На этот раз буквы, составляющие последние два слова, вообще не загорелись. Что-то громко треснуло на всю улицу, с крыши на тротуар посыпался сноп искр. Прохожие в испуге шарахнулись в стороны.

— Капут! — Дузе хмыкнул и облизнул губы. — Короткое замыкание!..

У нашего дома на улице Марка Аврелия прохожих почти не было. Двое промокших до нитки агентов — один в воротах у подъезда, другой напротив, в дверях магазина трикотажных изделий — прямо-таки бросались в глаза даже непосвященному человеку. Они делали вид, что укрываются от дождя, хотя теперь им уже было все равно, а с неба падали лишь редкие капли.

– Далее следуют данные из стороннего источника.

-- ==== Sys2Proof/Machine/Dispatch.lean ====
section
/-!
DEFINITION. Sys2Proof/Machine/Dispatch.lean: one arm per command.
-/

namespace Sys2Proof.Machine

Фреди вышел на тротуар, открыл дверцу, пропустил меня. Все другие остались в машине, повернув ко мне головы разом, как по команде. Я сунул руку в карман и тут же вспомнил, что ключ от подъезда остался в куртке, уложенной в чемодан. С собой у меня был лишь ключ от квартиры.

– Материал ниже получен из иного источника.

/-- Base Camp takes the oldest report. One that triggers nothing and repeats no entry becomes a new entry with the next SEQ,
its code, subject and place, the time of now and COUNT 1; the buffer grows by one, FLT_STATUS.LAST shows the code and
the fault queue's PROD moves on by one; the logbook keeps the last 262,144 entries. One that repeats an entry of the
same boot within 1 ms adds to that entry's COUNT only. With no report nothing changes. A FAULT cell of another member
becomes an entry with SUBJECT 7 and the code it carries. A flush empties the buffer; after a loss it records
LOG_OVERFLOW. Where the rules leave a choice, this states the model's: assumptions 51 and 52. -/
def Obligations.FaultsReachTheLogbook : Prop :=
  (∀ (s : State) (r : Report) (rest : List Report) (p : Bool), s.reports = r :: rest → r.trig = false →
    r.code ≠ Code.eccScrUe → r.code ≠ Code.eccStkUe → r.code ≠ Code.seamSlip → r.code ≠ Code.rprReplan → r.subject ≠ 0 →
    (∀ e, e ∈ s.log.entries → e.sameSubject r = false) → s.log.buffered < 4096 → s.log.lost = false →
    ∃ t e, exec (.faultReport p) s = .next t ∧ t.reports = rest ∧ t.log.entries = (e :: s.log.entries).take 262144 ∧
      e.seqNo = s.log.nextSeq ∧ e.code = r.code ∧ e.subject = r.subject ∧ e.field = r.field ∧ e.time = s.ref ∧
      e.count = 1 ∧ e.detail = r.detail ∧ t.log.nextSeq = s.log.nextSeq + 1 ∧ t.log.buffered = s.log.buffered + 1 ∧
      t.reg F.FLT_STATUS_LAST = r.code % 2 ^ 16 ∧ t.reg F.FLT_QPTR_PROD = (s.reg F.FLT_QPTR_PROD + 1) % 2 ^ 32 ∧
      t.rope = s.rope) ∧
  (∀ (s : State) (r : Report) (rest : List Report) (p : Bool) (e : LogEntry) (l : List LogEntry), s.reports = r :: rest →
    r.trig = false → r.code ≠ Code.eccScrUe → r.code ≠ Code.eccStkUe → r.code ≠ Code.seamSlip → r.code ≠ Code.rprReplan →
    s.log.entries = e :: l → e.sameSubject r = true → e.bootgen = s.log.bootgen % 2 ^ 32 → s.ref < e.time + 100000 →
    ∃ t, exec (.faultReport p) s = .next t ∧ t.reports = rest ∧ t.log.entries.length = s.log.entries.length ∧
      t.log.entries.head? = some { e with count := min 255 (e.count + 1) } ∧ t.log.nextSeq = s.log.nextSeq ∧
      t.log.buffered = s.log.buffered) ∧
  (∀ (s : State) (p : Bool), s.reports = [] → exec (.faultReport p) s = .next s) ∧
  (∀ (s : State) (p : Nat) (c : Cell) (r : List (Nat × Cell)), s.bcl.cells = (p, c) :: r → c.type = 5 →
    s.log.buffered < 4096 → ∃ t e, exec .fault s = .next t ∧ t.log.entries = (e :: s.log.entries).take 262144 ∧ e.subject = 7 ∧
      e.code = leAt c.body 0x10 2 ∧ e.seqNo = s.log.nextSeq ∧ t.log.buffered = s.log.buffered + 1 ∧ t.bcl.cells = r) ∧
  (∀ s : State, (s.log.lost = false → exec .logbookFlush s = .next { s with log := { s.log with buffered := 0, lost := false } }) ∧
    (s.log.lost = true → (∀ e, e ∈ s.log.entries → e.code ≠ Code.logOverflow) → ∃ t e, exec .logbookFlush s = .next t ∧
      t.log.entries = (e :: s.log.entries).take 262144 ∧ e.code = Code.logOverflow ∧ e.subject = 6 ∧ t.log.lost = false))

/-- A corrected-error rate above the threshold makes a tile suspect and reports ECC_CE_RATE; one at or below it changes
nothing. RETEST of a tile of a field without a live section makes a retest due, and is refused with STATUS 2 otherwise.
A retest that passes leaves the tile as it is; one that fails, and MARK_DEAD, make the tile dead in the crevasse map.
CLEAR_REPLAN takes an OUT field whose full survey passed out of REPLAN status, and is refused for any other. A migration
that completes, with nothing else due, adds its column to the skipped ones of the field, is no longer under way, clears
the replay count and is recorded; without one nothing changes. Where the rules leave a choice, this states the model's:
assumptions 49 and 52. -/
def Obligations.RetestsRepairAndMigration : Prop :=
  (∀ (s : State) (f : Fin 48) (key : Fin 17424) (rise : BitVec 32), s.present f.val = true →
    (s.od 0x5100 3 < rise.toNat → ∃ t, exec (.eccCeRate f key rise) s = .next t ∧ s.reports1 t Code.eccCeRate ∧
      1 ≤ (t.log.tiles.get TileSum.zero (physKey (physX f.val key.val) (physY f.val key.val))).state ∧
      t.log.crev = s.log.crev) ∧
    (rise.toNat ≤ s.od 0x5100 3 → exec (.eccCeRate f key rise) s = .next s)) ∧
  (∀ (s : State) (px : BitVec 11) (py : BitVec 10) (f key : Nat), placeOf px.toNat py.toNat = (f, key) →
    (s.isTile px.toNat py.toNat = true → (s.field f).live = false → ∃ t r, exec (.retest px py) s = .next t ∧
      t.reg F.FLT_CMD_STATUS = 1 ∧ r ∈ t.log.retests ∧ r.field = f ∧ r.key = key ∧ t.reports = s.reports) ∧
    ((s.isTile px.toNat py.toNat = false ∨ (s.field f).live = true) → ∃ t, exec (.retest px py) s = .next t ∧
      t.reg F.FLT_CMD_STATUS = 2 ∧ t.log = s.log)) ∧
  (∀ (s : State) (f : Fin 48) (key : Fin 17424) (r : Retest) (l : List Retest), s.log.retests = r :: l → r.field = f.val →
    r.key = key.val → (s.field f.val).live = false → s.ropeState ≠ 6 →
    (r.why = 0 → ∃ t, exec (.retestResult f key 0) s = .next t ∧ t.log.retests = (r :: l).filter (fun x => x ≠ r) ∧
      t.log.tiles = s.log.tiles ∧ t.log.crev = s.log.crev ∧ t.reports = s.reports) ∧
    (∀ fails : BitVec 10, fails ≠ 0 → ∃ t, exec (.retestResult f key fails) s = .next t ∧
      key.val ∈ (t.crev f.val).dead)) ∧
  (∀ (s : State) (px : BitVec 11) (py : BitVec 10) (f key : Nat), placeOf px.toNat py.toNat = (f, key) →
    (s.isTile px.toNat py.toNat = true → ∃ t, exec (.markDead px py) s = .next t ∧ t.reg F.FLT_CMD_STATUS = 0 ∧
      key ∈ (t.crev f).dead) ∧
    (s.isTile px.toNat py.toNat = false → ∃ t, exec (.markDead px py) s = .next t ∧ t.reg F.FLT_CMD_STATUS = 2 ∧
      t.log = s.log ∧ t.reports = s.reports)) ∧
  (∀ (s : State) (f : Fin 48),
    (s.inReplan f.val = true → s.reg F.FLD_HOLD_STATE f.val = 1 → s.reg F.FLD_SVY_FULL f.val = 2 →
      ∃ t, exec (.clearReplan f) s = .next t ∧ t.inReplan f.val = false ∧ t.reg F.FLT_CMD_STATUS = 0 ∧ t.log = s.log) ∧
    ((s.inReplan f.val = false ∨ s.reg F.FLD_HOLD_STATE f.val ≠ 1 ∨ s.reg F.FLD_SVY_FULL f.val ≠ 2) →
      ∃ t, exec (.clearReplan f) s = .next t ∧ t.reg F.FLT_CMD_STATUS = 2 ∧
        t.reg F.FLT_REPLAN_FIELDS = s.reg F.FLT_REPLAN_FIELDS)) ∧
  (∀ (s : State) (f : Fin 48) (col : Nat), (s.field f.val).live = false →
    (s.log.migrate = [(f.val, col)] → s.log.due = [] → ∃ t, exec (.rprMigrated f) s = .next t ∧ t.log.migrate = [] ∧
      col ∈ (t.crev f.val).cols ∧ t.reg F.BC_ROPE_STATUS_REPLAYS = 0 ∧ t.lastReport Code.rprMigrated) ∧
    (s.log.migrate = [] → exec (.rprMigrated f) s = .next s))

/-- At a sample acycle of a row of a live ACTIVE field with free spares: with no instance the sample counts as idle; with
one, the tile at the next sample's logical column becomes a source and free spares its checkers, and the sample is under
way. A comparison ends the sample and idles the taps. Cut short it records nothing; agreeing, it counts as compared
only; where two checkers agree against the tile, BLY_MISMATCH is reported, the section is invalid and the tile is
retested; where the tile agrees with one of two checkers, BLY_CHECKER is reported and the section stays valid; where no
two of the three agree, BLY_MISMATCH is reported and the section is invalid. Where the rules leave a choice, this states
the model's: assumption 49. -/
def Obligations.BelaySamplesAreCompared : Prop :=
  (∀ (s : State) (f : Fin 48) (row : Fin 132) (found : Bool) (k key : Nat), s.belayInterval ≠ 0 → s.mode f.val = 2 →
    (s.field f.val).live = true → (s.crev f.val).rows.contains row.val = false →
    s.acyc % s.belayInterval = 17 * row.val % s.belayInterval → s.freeSpares f.val row.val ≠ [] →
    (∀ b, b ∈ (s.field f.val).belay → b.row ≠ row.val) → k = (s.field f.val).samples.get 0 row.val →
    key = physOf (s.crev f.val).cols (k % 128) + 132 * row.val → (s.position f.val key).isSome = true →
    (s.position f.val (physOf (s.crev f.val).cols 0 + 132 * row.val)).isSome = true →
    (found = false → ∃ t, exec (.belaySample f row found) s = .next t ∧ (t.field f.val).samples.get 0 row.val = k + 1 ∧
      t.reg F.FLD_BLY_CNT_IDLE f.val = satAdd 16 (s.reg F.FLD_BLY_CNT_IDLE f.val) 1 ∧
      (t.field f.val).belay = (s.field f.val).belay) ∧
    (found = true → ∃ t b, exec (.belaySample f row found) s = .next t ∧ (t.field f.val).samples.get 0 row.val = k + 1 ∧
      (t.field f.val).belay = (s.field f.val).belay ++ [b] ∧ b.row = row.val ∧ b.key = key ∧
      b.vu = decide (k / 128 % 2 = 1) ∧ b.checkers ≠ [] ∧ b.checkers.length ≤ 2 ∧
      (∀ x, x ∈ b.checkers → x ∈ s.freeSpares f.val row.val ∧ (t.tile f.val x).reg F.BLY_TAP_ROLE = 2) ∧
      (t.tile f.val key).reg F.BLY_TAP_ROLE = 1)) ∧
  (∀ (s : State) (f : Fin 48) (row : Fin 132) (cut t1 t2 cc : Bool) (b : Sample), (s.field f.val).belay = [b] →
    b.row = row.val → b.checkers.length = 2 → s.log.charges = [] →
    ∃ t, exec (.belayCompare f row cut t1 t2 cc) s = .next t ∧ (t.field f.val).belay = [] ∧
      (∀ x, x ∈ b.key :: b.checkers → (t.tile f.val x).reg F.BLY_TAP_ROLE = 0) ∧
      (cut = true → t.reports = s.reports ∧ t.run = s.run) ∧
      (cut = false → (s.field f.val).live = true →
        t.reg F.FLD_BLY_CNT_COMPARED f.val = (s.reg F.FLD_BLY_CNT_COMPARED f.val + 1) % 2 ^ 32 ∧
        (t1 = true → t2 = true → t.reports = s.reports ∧ t.run = s.run ∧ t.log = s.log) ∧
        (t1 = false → cc = true → s.reports1 t Code.blyMismatch ∧ t.run.invalid = true ∧
          ∃ r, r ∈ t.log.retests ∧ r.field = f.val ∧ r.key = b.key) ∧
        (t1 ≠ t2 → cc = false → s.reports1 t Code.blyChecker ∧ t.run = s.run) ∧
        (t1 = false → t2 = false → cc = false → s.reports1 t Code.blyMismatch ∧ t.run.invalid = true)))

/-- A pass that falls due, or is started by command, begins at slice 0 with no failures. In a survey gap of a due field a
slice without failures moves the slice on by one; the 256th ends the pass: nothing is due or overdue, and the passes
count one more. An overdue pass is recorded once and reported as SVY_OVERDUE, and changes nothing that runs. FULL is
accepted for a present field that is OUT, or with no image, and not under one already, and refused with STATUS 2
otherwise; the ninth waits. It ends as PASSED without failures; ABANDON_FULL ends it with STATUS done and is refused
with STATUS 2 where none runs or waits. Where the rules leave a choice, this states the model's: assumptions 11 and 48. -/
def Obligations.SurveysOfFields : Prop :=
  (∀ (s : State) (f : Fin 48), s.present f.val = true → s.reg F.FLD_SVY_DUE f.val ≠ 1 →
    (s.reg F.BC_SVY_CFG_PERIOD ≠ 0 → ∃ t, exec (.surveyDue f) s = .next t ∧ t.reg F.FLD_SVY_DUE f.val = 1 ∧
      t.reg F.FLD_SVY_SLICE f.val = 0 ∧ t.reg F.FLD_SVY_FAILS f.val = 0 ∧ t.fields = s.fields) ∧
    ∃ t, exec (.startPass f) s = .next t ∧ t.reg F.FLD_SVY_DUE f.val = 1 ∧ t.reg F.FLD_SVY_SLICE f.val = 0 ∧
      t.reg F.FLD_SVY_FAILS f.val = 0 ∧ t.reg F.FLD_SVY_CMD_STATUS f.val = 0 ∧ t.fields = s.fields) ∧
  (∀ (s : State) (f : Fin 48), s.reg F.BC_SVY_CFG_EN = 1 → s.reg F.FLD_SVY_DUE f.val = 1 → s.surveyGap f.val = true →
    (s.reg F.FLD_SVY_SLICE f.val < 255 → ∃ t, exec (.surveySlice f []) s = .next t ∧
      t.reg F.FLD_SVY_SLICE f.val = s.reg F.FLD_SVY_SLICE f.val + 1 ∧
      s.onlyRegs t [Fld.key F.FLD_SVY_SLICE f.val 0]) ∧
    (255 ≤ s.reg F.FLD_SVY_SLICE f.val → ∃ t, exec (.surveySlice f []) s = .next t ∧ t.reg F.FLD_SVY_SLICE f.val = 0 ∧
      t.reg F.FLD_SVY_DUE f.val = 0 ∧ t.reg F.FLD_SVY_OVERDUE f.val = 0 ∧ t.reg F.FLD_SVY_AGE f.val = 0 ∧
      t.reg F.FLD_SVY_PASSES f.val = (s.reg F.FLD_SVY_PASSES f.val + 1) % 2 ^ 16 ∧ t.fields = s.fields)) ∧
  (∀ (s : State) (f : Fin 48), s.reg F.FLD_SVY_DUE f.val = 1 →
    (s.reg F.FLD_SVY_OVERDUE f.val ≠ 1 → ∃ t, exec (.svyOverdue f) s = .next t ∧ t.reg F.FLD_SVY_OVERDUE f.val = 1 ∧
      s.reports1 t Code.svyOverdue ∧ t.run = s.run ∧ t.fields = s.fields) ∧
    (s.reg F.FLD_SVY_OVERDUE f.val = 1 → exec (.svyOverdue f) s = .next s)) ∧
  (∀ (s : State) (f : Fin 48), s.present f.val = true →
    ((s.reg F.FLD_HOLD_STATE f.val = 1 ∨ s.image = none) → s.reg F.FLD_SVY_FULL f.val ≠ 1 →
      ∃ t, exec (.full f) s = .next t ∧ t.reg F.FLD_SVY_FULL f.val = 1 ∧ t.reg F.FLD_SVY_CMD_STATUS f.val = 1 ∧
        t.fields = s.fields ∧ t.pw.fullWait = (if (s.allFields.filter s.fullRunning).length < 8 then s.pw.fullWait
          else s.pw.fullWait ++ [f.val])) ∧
    ((s.reg F.FLD_HOLD_STATE f.val ≠ 1 ∧ s.image ≠ none ∨ s.reg F.FLD_SVY_FULL f.val = 1) →
      ∃ t, exec (.full f) s = .next t ∧ t.reg F.FLD_SVY_CMD_STATUS f.val = 2 ∧ t.pw = s.pw ∧
        t.reg F.FLD_SVY_FULL f.val = s.reg F.FLD_SVY_FULL f.val)) ∧
  (∀ (s : State) (f : Fin 48),
    (s.reg F.FLD_SVY_FULL f.val = 1 → ∃ t, exec (.abandonFull f) s = .next t ∧ t.reg F.FLD_SVY_FULL f.val = 0 ∧
      t.reg F.FLD_SVY_CMD_STATUS f.val = 0) ∧
    (s.reg F.FLD_SVY_FULL f.val ≠ 1 → ∃ t, exec (.abandonFull f) s = .next t ∧ t.reg F.FLD_SVY_CMD_STATUS f.val = 2 ∧
      t.fields = s.fields ∧ t.pw = s.pw)) ∧
  (∀ (s : State) (f : Fin 48), s.fullRunning f.val = true → ∃ t, exec (.fullSurveyDone f []) s = .next t ∧
      t.reg F.FLD_SVY_FULL f.val = 2 ∧ t.reg F.FLD_SVY_CMD_STATUS f.val = 0 ∧ t.reg F.FLD_SVY_FAILS f.val = 0)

Я подошел к дощечке с номерами квартир и фамилиями жильцов. Но нажать кнопку домашнего телефона мне не дали — Фреди удержал мою руку.

— Нет! — сказал он и добавил, показав ключ: — Есть!

Он отпер подъезд своим ключом и пошел следом за мной. Сначала в лифт, затем на площадку. Не собирается ли он войти вместе со мной в квартиру?

Я сунул ключ в замочную скважину. Он упорно не влезал, что-то ему мешало. И вдруг дверь распахнулась.

Инга!

Я обернулся. Фреди исчез, словно растворился в полутьме лестничной клетки.

— Что с замком? — спросил я, едва справляясь с желанием схватить ее и прижать к груди. — Ключ почему-то не идет.

— Он правильно делает! — весело отозвалась Инга. — С другой стороны замка вставлен мой ключ, и двоим им здесь просто нечего делать.

— Зачем же? Там щеколда.

— В том-то и вся штука! Испортилось что-то. Щеколда даже не шевелится. И снаружи и изнутри замок отворяется только ключом… Что ты так долго?.. Я уже думала — тебя упрятали за решетку и пора звонить в посольство.

— Упрятать не упрятали, а ждать заставили. Да еще и объяснение писать. У них тут такие строгости!.. Наше ГАИ просто благотворительная организация.

— Да, вид у тебя какой-то помятый. — Она окинула меня критическим взглядом. — Есть хочешь? В наличии имеются дебреценские сосиски. И еще я сварила суп из пакетика.

— Поем… Чем ты занимаешься?

— Убираюсь, пылесосю.

— Идти никуда не собираешься?

— Если позднее, вечером. Тут пыли скопилось — откуда только берется?

Я помыл в ванной руки, лицо, пошел на кухню.

— Может, остыло? — Инга в кабинете шуровала пылесосной щеткой. — Могу подогреть.

— Нет, в самый раз.

Есть не хотелось. Я заставил себя проглотить несколько ложек пресной жидкой лапши, разжевал жирную, ярко-красную от обилия перца сосиску.

— Ты ничего не спрашиваешь о дяде Вальтере, — донеслось до меня из кабинета сквозь завывание пылесоса. — Как раз перед самым твоим приходом позвонила Эллен — она уже вернулась домой из клиники.

— И что же с ним?

— Пока еще ничего не известно — капитальное обследование начнется только завтра. Но Эллен к нему в палату не пустили, и она очень-очень беспокоится.

— Но хоть что-нибудь сказали?

— Предполагают, что нервное. Ему закатили здоровенный шприц успокаивающего… Давай, отец, сходим вечером к Эллен.

— Посмотрим, — ответил я неопределенно. — У меня самого не все ладно с головой.

— Что такое? — Инга тотчас же выросла в дверном проеме. Волосы убраны под платок, вырядилась в какую-то неимоверную хозяйскую хламиду. — Только этого еще не хватало для полного комплекта!

— Ничего особенного. Разболелась в полиции. Наверное, от грозы.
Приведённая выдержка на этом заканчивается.